Managing configuration items in the cloud

On AWS, you can manage cloud configuration items in AWS Config when processing changes more efficiently and accurately. For example, if an application suffers a fault in a traditional IT environment where application updates and operating system patches are installed or deployed on a server, an engineer may be tasked to investigate and either apply a fix or deploy a new server. Either of these tasks requires an emergency change and could impact the business for an amount of time.

The cloud enables automation that is initiated by a set of configured conditions. For example, AWS Auto Scaling groups (ASG) can create additional EC2 instances as needed. You can use an ASG to automate the update of system patches by allowing the ASG to deploy each patched EC2. In this example, the manageable resource, the ASG, is recognized as the configuration item, not the EC2 instances that are created. Furthermore, if you use a health check to detect a failure within an ASG, the ASG replaces affected items automatically from the designated image. This represents how cloud technology removes the requirement to have change control under certain pre-defined conditions. The automation provisions additional resources to meet demand, reduces human error and configuration drift, and minimizes business risk while reducing the time to recover.

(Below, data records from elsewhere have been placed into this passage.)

-- ==== Sys2Proof/Machine/StateDomain.lean ====
section
/-! DEFINITION. State of corrections, of the Quothar domain and of the reference station (R213–R240). -/

namespace Sys2Proof.Machine
open Sys2Proof

/-- CORR_CFG (Table 9.7). -/
structure CorrCfg where
  sources : Nat
  orbPrio : Nat
  sbasSat : Nat
  /-- AGE_OBS, AGE_CODE, AGE_ORB, AGE_CLK, AGE_BIAS, AGE_ATMO in s -/
  ages : List Nat
  range : Nat
  switchGain : Nat
  deriving DecidableEq, Repr

/-- An observation epoch of a station (R216). -/
structure ObsEpoch where
  /-- reference time, GPS ns -/
  time : Nat
  frames : List (List Byte)
  /-- satellites observed -/
  sats : List Nat
  /-- unwrapped DT of the first message -/
  since : Nat
  complete : Bool
  deriving DecidableEq, Repr

/-- A held station (R216). -/
structure Station where
  /-- 0–3 stream, or 4 QDP with the node -/
  source : Nat
  node : Nat
  id : Nat
  /-- ECEF in 0.1 mm -/
  arp : Option (List Int)
  desc : List (List Byte)
  /-- the epoch that collects and the latest complete one -/
  open_ : Option ObsEpoch
  obs : Option ObsEpoch
  /-- observations held for an ARP: unwrapped DT since -/
  waitSince : Option Nat
  heard : Nat
  /-- frames already applied, by epoch -/
  last : List (List Byte)
  deriving DecidableEq, Repr

/-- A state-space or code correction: source (1 RTCM SSR, 2 HAS, 3 SBAS), kind, satellite, IOD, reference time, validity end, components in 0.1 mm. -/
structure Correction where
  source : Nat
  /-- 0 orbit, 1 clock, 2 code bias, 3 phase bias, 4 atmosphere -/
  kind : Nat
  sat : Nat
  iod : Nat
  time : Nat
  until_ : Nat
  value : List Int
  deriving DecidableEq, Repr

/-- HAS pages of a message ID (R219). -/
structure HasMsg where
  id : Nat
  size : Nat
  pages : List (Nat × List Byte)
  since : Nat
  deriving DecidableEq, Repr

/-- An SBAS satellite (R221). -/
structure SbasSat where
  sat : Nat
  /-- mask, fast, long-term and ionospheric corrections held: unwrapped DT until which -/
  until_ : List Nat
  /-- unusable until this unwrapped DT -/
  unusable : Option Nat
  deriving DecidableEq, Repr

/-- ATMO of a reference (R228, R233). -/
structure Atmo where
  node : Nat
  time : Nat
  arp : List Int
  zwd : Nat
  zwdSig : Nat
  radius : Nat
  entries : List (Nat × Nat × Int × Nat)
  deriving DecidableEq, Repr

/-- DOMAIN_CFG (Table 9.9). -/
structure DomainCfg where
  enable : Bool
  roles : Nat
  transport : Nat
  gmPriority : Nat
  port : Nat
  helloInt : Nat
  mcast : Nat
  keySlot : Nat
  maxHops : Nat
  domainId : Nat
  pathBound : Nat
  deriving DecidableEq, Repr

/-- A QDP source (R227, R229, R233). -/
structure Peer where
  node : Nat
  roles : Nat
  class_ : Nat
  priority : Nat
  epoch : BitVec 32
  highest : BitVec 32
  window : BitVec 64
  /-- unwrapped DT of the last datagram, of the last HELLO, and of the last MAC_FAIL event -/
  heard : Nat
  hello : Nat
  /-- ALERT kind in force and when it was last received -/
  alert : Nat
  alertAt : Nat
  timedOut : Bool
  deriving DecidableEq, Repr

/-- QDP (R224–R233). -/
structure Domain where
  cfg : DomainCfg
  seq : BitVec 32
  /-- SEQ of the last 64 datagrams sent -/
  sent : List (BitVec 32)
  /-- elected grandmaster -/
  gm : Option Nat
  peers : List Peer
  macFail : Nat
  replay : Nat
  discarded : Nat
  /-- sources with a MAC_FAIL event, and when -/
  macEvents : List (Nat × Nat)
  /-- silent by conflict until this unwrapped DT -/
  silent : Option Nat
  /-- own alert in force: 0 none -/
  alert : Nat
  /-- the next HELLO is due at this unwrapped DT -/
  helloDue : Nat
  /-- the time prior of the last TIME (R230): unwrapped DT, GPS ns there, uncertainty in ns -/
  prior : Option (Nat × Nat × Nat)
  deriving DecidableEq, Repr

/-- REFSTN_CFG (Table 9.10) without ENABLE, OBS_RATE, MSM and OUTPUT. -/
structure RefStop where
  posMode : Nat
  station : Nat
  arp : List Int
  surveyTime : Nat
  surveySig : Nat
  deriving DecidableEq, Repr

/-- The reference station (R234–R236). -/
structure RefStn where
  stop : RefStop
  /-- ENABLE, OBS_RATE, MSM, OUTPUT -/
  epoch : Coded (Bool × Nat × Nat × Nat)
  /-- 0 off, 1 surveying, 2 running, 3 fault -/
  state : Nat
  arp : List Int
  /-- survey: start, sums of weights and of weighted positions -/
  since : Nat
  weight : Rat
  sums : List Rat
  /-- a surveyed ARP is held in MRAM -/
  saved : Option (List Int)
  /-- own SPP positions of the last 60 s: unwrapped DT and position -/
  spp : List (Nat × List Int)
  /-- unwrapped DT of the last 1005 and 1230 -/
  last1005 : Option Nat
  last1230 : Option Nat
  /-- satellites whose data set changed since its ephemeris message -/
  changed : List Nat
  deriving DecidableEq, Repr

/-- Group 0x08. -/
structure CorrSys where
  cfg : Coded CorrCfg
  stations : List Station
  corrs : List Correction
  has : List HasMsg
  /-- HAS status: 0 off, 1 collecting, 2 running, 3 not operational -/
  hasState : Nat
  sbas : List SbasSat
  sbasNow : Nat
  atmo : List Atmo
  orbSource : Nat
  /-- epochs in a row: current source failing, better source valid -/
  orbFail : Nat
  orbBetter : Nat
  rtk : Option (Nat × Nat × Nat)
  rtkBetter : Nat
  dgnss : Option (Nat × Nat × Nat)
  dgnssBetter : Nat
  framesOk : Nat
  crcFail : Nat
  rangeFail : Nat
  hasMsg : Nat
  stale : Nat
  /-- frames and datagrams of sources switched off (R213), and unsupported numbers -/
  dropped : Nat
  unsupported : Nat
  /-- IOD_MISMATCH events sent: satellite and IOD -/
  iods : List (Nat × Nat)
  domain : Domain
  ref : RefStn
  deriving DecidableEq, Repr

def CorrCfg.reset : CorrCfg :=
  { sources := 0x1F, orbPrio := 0, sbasSat := 0, ages := [10, 60, 120, 30, 600, 60], range := 200, switchGain := 5 }

/-- DESIGN CHOICE (log 6). -/
def DomainCfg.reset : DomainCfg :=
  { enable := false, roles := 0, transport := 0, gmPriority := 128, port := 48820, helloInt := 1000, mcast := 0xEFC00030, keySlot := 0
    maxHops := 3, domainId := 0, pathBound := 1000 }

def Domain.reset : Domain :=
  { cfg := DomainCfg.reset, seq := 0, sent := [], gm := none, peers := [], macFail := 0, replay := 0, discarded := 0, macEvents := []
    silent := none, alert := 0, helloDue := 0, prior := none }

/-- DESIGN CHOICE (log 6). -/
def RefStn.reset : RefStn :=
  { stop := ⟨0, 0, [0, 0, 0], 1800, 50⟩, epoch := .at (false, 0, 7, 0), state := 0, arp := [0, 0, 0], since := 0, weight := 0
    sums := [0, 0, 0], saved := none, spp := [], last1005 := none, last1230 := none, changed := [] }

def CorrSys.reset : CorrSys :=
  { cfg := .at CorrCfg.reset, stations := [], corrs := [], has := [], hasState := 0, sbas := [], sbasNow := 0, atmo := [], orbSource := 0
    orbFail := 0, orbBetter := 0, rtk := none, rtkBetter := 0, dgnss := none, dgnssBetter := 0, framesOk := 0, crcFail := 0, rangeFail := 0, hasMsg := 0, stale := 0
    dropped := 0, unsupported := 0, iods := [], domain := Domain.reset, ref := RefStn.reset }

end Sys2Proof.Machine
end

In a traditional environment, the addition of servers requires approval using a standard or normal change record. In the best-case scenario, work was done to increase capacity. In the worst-case scenario, the business was impacted and put at risk by the business processes required to introduce additional capacity, and it may not have been possible to meet the business demand in the required amount of time.

According to the traditional definition of a change (the addition, modification, replacement, or removal of a configuration item), a change record would be necessary when an ASG deploys an EC2 instance. As a result, it may help to redefine what items should be considered configuration items.

As a rule of thumb in the cloud, any resource that is auto-deployed without human triggering, should not be subject to a change ticket, nor should it be considered a configuration item that requires you to manage change. In the previous example, the servers themselves are not configuration items when they are in an Auto Scaling group because they are transient and initiated by a non-human process. The Auto Scaling group and the image used to create the servers should be considered configuration items. When changes are made to these items and configurations are incorrect, the business can be exposed to risk.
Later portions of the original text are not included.